What to work on: In the data below, find every line with the string "MCASTL" and pull it out.

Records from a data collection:
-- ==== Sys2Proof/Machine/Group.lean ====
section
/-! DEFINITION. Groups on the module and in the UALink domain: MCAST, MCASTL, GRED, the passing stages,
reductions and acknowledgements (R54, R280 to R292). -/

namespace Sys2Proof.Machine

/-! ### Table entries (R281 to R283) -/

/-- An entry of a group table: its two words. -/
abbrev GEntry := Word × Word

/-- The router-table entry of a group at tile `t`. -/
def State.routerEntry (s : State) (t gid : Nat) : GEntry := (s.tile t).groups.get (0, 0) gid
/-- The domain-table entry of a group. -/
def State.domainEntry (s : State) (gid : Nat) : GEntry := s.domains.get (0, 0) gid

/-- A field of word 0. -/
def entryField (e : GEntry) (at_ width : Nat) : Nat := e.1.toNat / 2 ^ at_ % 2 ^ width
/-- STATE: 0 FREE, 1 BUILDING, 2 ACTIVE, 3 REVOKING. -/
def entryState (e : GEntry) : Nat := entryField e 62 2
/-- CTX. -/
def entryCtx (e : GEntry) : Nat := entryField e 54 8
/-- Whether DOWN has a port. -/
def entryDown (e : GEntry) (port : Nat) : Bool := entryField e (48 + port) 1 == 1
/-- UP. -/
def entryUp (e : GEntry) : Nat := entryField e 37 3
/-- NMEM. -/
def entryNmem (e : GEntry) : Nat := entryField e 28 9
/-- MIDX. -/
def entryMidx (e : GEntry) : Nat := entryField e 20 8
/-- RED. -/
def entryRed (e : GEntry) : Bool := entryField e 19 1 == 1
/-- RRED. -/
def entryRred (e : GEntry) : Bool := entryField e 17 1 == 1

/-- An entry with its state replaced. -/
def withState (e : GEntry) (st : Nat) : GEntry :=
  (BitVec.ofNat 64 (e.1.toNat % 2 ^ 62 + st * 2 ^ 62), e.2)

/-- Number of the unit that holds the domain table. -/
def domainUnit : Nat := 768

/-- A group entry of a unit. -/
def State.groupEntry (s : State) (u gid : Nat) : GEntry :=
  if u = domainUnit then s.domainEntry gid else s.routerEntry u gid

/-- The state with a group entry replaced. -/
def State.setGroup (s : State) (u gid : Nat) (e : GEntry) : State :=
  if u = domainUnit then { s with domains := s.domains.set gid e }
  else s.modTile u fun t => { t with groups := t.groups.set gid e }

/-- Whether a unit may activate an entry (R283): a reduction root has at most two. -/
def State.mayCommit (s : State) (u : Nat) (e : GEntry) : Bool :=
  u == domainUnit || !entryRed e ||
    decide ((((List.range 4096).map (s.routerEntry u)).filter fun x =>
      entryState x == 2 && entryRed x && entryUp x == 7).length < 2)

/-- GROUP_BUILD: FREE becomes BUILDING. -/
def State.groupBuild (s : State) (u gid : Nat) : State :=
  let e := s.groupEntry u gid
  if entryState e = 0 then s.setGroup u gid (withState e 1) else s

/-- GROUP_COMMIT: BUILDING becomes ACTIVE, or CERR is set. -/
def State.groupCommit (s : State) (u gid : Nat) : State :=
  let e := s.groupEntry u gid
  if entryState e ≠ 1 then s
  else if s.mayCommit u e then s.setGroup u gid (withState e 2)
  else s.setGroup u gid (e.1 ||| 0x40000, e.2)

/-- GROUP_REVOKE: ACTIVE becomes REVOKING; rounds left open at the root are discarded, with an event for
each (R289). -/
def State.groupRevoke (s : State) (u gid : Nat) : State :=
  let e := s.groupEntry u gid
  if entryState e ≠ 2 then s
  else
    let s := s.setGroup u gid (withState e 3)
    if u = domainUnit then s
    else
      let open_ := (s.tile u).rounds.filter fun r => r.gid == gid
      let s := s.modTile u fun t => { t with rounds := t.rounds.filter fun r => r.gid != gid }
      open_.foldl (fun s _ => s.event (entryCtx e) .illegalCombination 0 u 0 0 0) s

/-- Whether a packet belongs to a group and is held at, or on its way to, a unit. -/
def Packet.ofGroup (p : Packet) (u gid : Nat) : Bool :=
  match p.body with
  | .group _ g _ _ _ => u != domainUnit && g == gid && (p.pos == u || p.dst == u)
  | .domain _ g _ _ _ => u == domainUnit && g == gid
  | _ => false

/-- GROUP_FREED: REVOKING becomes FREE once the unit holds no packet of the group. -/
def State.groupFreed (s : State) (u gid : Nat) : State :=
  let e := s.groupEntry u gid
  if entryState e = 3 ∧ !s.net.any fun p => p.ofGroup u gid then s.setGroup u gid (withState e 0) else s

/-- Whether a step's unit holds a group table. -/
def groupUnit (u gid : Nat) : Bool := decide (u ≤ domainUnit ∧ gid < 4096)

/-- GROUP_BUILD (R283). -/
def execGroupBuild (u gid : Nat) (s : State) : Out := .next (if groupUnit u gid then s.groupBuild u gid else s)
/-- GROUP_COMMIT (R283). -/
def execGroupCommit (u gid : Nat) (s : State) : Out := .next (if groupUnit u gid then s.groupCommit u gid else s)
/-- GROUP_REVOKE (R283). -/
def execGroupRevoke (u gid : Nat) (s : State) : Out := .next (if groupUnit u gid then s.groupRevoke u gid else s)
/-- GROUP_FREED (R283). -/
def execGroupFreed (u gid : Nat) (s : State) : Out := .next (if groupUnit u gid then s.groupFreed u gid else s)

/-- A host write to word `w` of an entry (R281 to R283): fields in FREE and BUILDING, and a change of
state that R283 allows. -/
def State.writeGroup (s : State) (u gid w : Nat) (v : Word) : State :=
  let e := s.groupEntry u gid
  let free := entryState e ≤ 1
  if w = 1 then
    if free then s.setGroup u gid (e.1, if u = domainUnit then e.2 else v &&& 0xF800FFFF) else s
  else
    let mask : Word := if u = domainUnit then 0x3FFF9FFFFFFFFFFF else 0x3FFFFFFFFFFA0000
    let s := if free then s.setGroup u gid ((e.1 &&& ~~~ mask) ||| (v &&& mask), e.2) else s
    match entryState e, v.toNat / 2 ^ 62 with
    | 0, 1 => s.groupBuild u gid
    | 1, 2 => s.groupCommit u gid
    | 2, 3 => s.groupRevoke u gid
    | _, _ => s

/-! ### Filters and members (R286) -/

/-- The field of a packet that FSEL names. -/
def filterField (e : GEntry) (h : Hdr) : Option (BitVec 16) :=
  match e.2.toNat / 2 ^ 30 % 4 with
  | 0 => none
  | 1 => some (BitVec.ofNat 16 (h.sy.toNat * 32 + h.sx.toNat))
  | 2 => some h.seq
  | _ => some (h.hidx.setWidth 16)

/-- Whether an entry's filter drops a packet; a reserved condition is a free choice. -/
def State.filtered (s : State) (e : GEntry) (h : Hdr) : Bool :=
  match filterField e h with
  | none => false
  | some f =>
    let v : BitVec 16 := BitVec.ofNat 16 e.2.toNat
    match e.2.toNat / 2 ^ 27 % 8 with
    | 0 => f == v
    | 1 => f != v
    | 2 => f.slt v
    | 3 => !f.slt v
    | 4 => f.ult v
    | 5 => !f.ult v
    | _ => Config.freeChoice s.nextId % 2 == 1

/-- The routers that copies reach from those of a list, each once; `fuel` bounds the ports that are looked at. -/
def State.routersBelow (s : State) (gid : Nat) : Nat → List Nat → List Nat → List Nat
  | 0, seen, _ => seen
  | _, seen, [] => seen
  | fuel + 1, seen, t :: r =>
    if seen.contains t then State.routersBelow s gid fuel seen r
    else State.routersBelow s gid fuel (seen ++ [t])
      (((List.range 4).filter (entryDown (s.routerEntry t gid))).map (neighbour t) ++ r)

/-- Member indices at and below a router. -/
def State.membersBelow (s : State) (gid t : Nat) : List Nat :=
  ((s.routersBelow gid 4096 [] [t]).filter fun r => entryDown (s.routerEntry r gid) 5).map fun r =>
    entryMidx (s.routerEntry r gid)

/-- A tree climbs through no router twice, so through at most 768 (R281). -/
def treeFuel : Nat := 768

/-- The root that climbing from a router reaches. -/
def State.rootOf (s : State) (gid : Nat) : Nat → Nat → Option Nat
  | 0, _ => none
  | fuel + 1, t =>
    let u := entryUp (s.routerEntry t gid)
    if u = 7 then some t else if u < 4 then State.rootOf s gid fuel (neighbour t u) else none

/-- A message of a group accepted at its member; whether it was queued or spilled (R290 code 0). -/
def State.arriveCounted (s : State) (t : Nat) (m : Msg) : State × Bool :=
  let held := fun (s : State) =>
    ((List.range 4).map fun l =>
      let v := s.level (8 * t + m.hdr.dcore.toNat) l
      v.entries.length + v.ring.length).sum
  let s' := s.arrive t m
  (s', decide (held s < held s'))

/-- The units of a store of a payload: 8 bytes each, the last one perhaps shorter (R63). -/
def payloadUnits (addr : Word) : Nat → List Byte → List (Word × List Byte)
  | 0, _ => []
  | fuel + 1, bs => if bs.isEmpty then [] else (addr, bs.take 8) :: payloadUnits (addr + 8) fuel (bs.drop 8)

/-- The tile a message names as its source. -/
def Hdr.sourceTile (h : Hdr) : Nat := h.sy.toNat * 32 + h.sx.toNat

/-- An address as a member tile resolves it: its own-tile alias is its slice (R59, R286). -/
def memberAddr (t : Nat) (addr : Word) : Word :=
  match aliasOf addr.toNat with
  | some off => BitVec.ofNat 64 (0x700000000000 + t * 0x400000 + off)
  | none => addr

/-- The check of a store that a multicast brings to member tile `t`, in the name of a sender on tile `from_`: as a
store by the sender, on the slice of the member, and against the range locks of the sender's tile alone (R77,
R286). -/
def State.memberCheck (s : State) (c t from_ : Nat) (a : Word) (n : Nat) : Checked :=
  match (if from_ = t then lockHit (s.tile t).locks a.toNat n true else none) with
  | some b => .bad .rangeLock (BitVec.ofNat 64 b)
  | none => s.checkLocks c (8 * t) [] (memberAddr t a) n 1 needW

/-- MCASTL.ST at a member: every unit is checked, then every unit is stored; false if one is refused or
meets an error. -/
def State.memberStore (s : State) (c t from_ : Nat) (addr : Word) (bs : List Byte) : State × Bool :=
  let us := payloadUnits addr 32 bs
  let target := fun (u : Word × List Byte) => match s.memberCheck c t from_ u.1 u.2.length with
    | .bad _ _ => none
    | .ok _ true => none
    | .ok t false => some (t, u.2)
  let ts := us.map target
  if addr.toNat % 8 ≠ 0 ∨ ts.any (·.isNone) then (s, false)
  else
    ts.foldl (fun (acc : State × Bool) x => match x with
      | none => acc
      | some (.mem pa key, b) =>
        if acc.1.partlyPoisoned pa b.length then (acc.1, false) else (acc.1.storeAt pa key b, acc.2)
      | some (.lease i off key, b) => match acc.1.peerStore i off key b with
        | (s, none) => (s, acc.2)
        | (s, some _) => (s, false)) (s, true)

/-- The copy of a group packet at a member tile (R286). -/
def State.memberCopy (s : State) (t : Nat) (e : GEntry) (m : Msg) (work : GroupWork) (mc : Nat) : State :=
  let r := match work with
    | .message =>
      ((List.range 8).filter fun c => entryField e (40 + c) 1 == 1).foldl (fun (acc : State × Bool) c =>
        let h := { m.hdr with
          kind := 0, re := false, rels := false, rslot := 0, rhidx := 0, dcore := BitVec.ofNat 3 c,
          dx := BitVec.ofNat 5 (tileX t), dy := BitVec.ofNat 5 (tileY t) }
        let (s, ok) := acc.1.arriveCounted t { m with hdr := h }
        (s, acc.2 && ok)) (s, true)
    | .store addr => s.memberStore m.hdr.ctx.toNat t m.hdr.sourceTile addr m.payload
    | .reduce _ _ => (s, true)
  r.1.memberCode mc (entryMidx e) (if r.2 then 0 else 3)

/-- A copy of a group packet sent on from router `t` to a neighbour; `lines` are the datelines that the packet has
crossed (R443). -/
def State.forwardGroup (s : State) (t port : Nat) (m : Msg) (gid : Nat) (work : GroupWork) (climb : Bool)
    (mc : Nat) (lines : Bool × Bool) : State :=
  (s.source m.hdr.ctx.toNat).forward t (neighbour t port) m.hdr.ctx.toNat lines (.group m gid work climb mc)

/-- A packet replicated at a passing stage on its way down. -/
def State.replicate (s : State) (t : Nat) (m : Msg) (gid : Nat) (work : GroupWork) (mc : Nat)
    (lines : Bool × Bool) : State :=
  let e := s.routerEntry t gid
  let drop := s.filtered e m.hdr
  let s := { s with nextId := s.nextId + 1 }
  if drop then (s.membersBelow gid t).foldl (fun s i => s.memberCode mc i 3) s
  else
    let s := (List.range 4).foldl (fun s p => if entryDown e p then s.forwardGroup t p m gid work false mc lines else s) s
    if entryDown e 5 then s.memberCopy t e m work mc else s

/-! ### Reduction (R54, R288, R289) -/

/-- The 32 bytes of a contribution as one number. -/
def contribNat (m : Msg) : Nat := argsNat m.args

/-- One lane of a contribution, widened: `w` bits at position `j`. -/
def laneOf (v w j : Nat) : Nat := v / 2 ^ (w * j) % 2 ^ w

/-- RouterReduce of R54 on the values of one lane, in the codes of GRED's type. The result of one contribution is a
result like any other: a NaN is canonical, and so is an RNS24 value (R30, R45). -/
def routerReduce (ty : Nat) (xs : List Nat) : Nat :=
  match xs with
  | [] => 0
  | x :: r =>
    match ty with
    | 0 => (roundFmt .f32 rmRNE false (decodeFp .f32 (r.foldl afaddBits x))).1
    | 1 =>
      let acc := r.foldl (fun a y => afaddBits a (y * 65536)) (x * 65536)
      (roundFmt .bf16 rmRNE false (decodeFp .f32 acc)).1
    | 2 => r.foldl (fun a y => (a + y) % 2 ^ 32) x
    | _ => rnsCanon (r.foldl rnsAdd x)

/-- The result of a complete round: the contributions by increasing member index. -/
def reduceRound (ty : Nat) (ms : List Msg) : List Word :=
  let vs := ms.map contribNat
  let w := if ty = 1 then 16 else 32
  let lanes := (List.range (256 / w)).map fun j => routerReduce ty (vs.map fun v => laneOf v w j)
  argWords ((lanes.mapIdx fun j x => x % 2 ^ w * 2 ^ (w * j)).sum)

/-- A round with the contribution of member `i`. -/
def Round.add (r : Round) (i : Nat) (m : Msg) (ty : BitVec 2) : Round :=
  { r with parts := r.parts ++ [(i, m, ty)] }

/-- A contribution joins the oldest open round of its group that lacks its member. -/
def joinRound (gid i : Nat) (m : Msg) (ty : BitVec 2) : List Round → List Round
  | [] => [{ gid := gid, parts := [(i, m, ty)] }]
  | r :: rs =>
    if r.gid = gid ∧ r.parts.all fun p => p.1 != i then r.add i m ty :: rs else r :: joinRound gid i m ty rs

Response below:
/-! DEFINITION. Groups on the module and in the UALink domain: MCAST, MCASTL, GRED, the passing stages,
/-- MCASTL.ST at a member: every unit is checked, then every unit is stored; false if one is refused or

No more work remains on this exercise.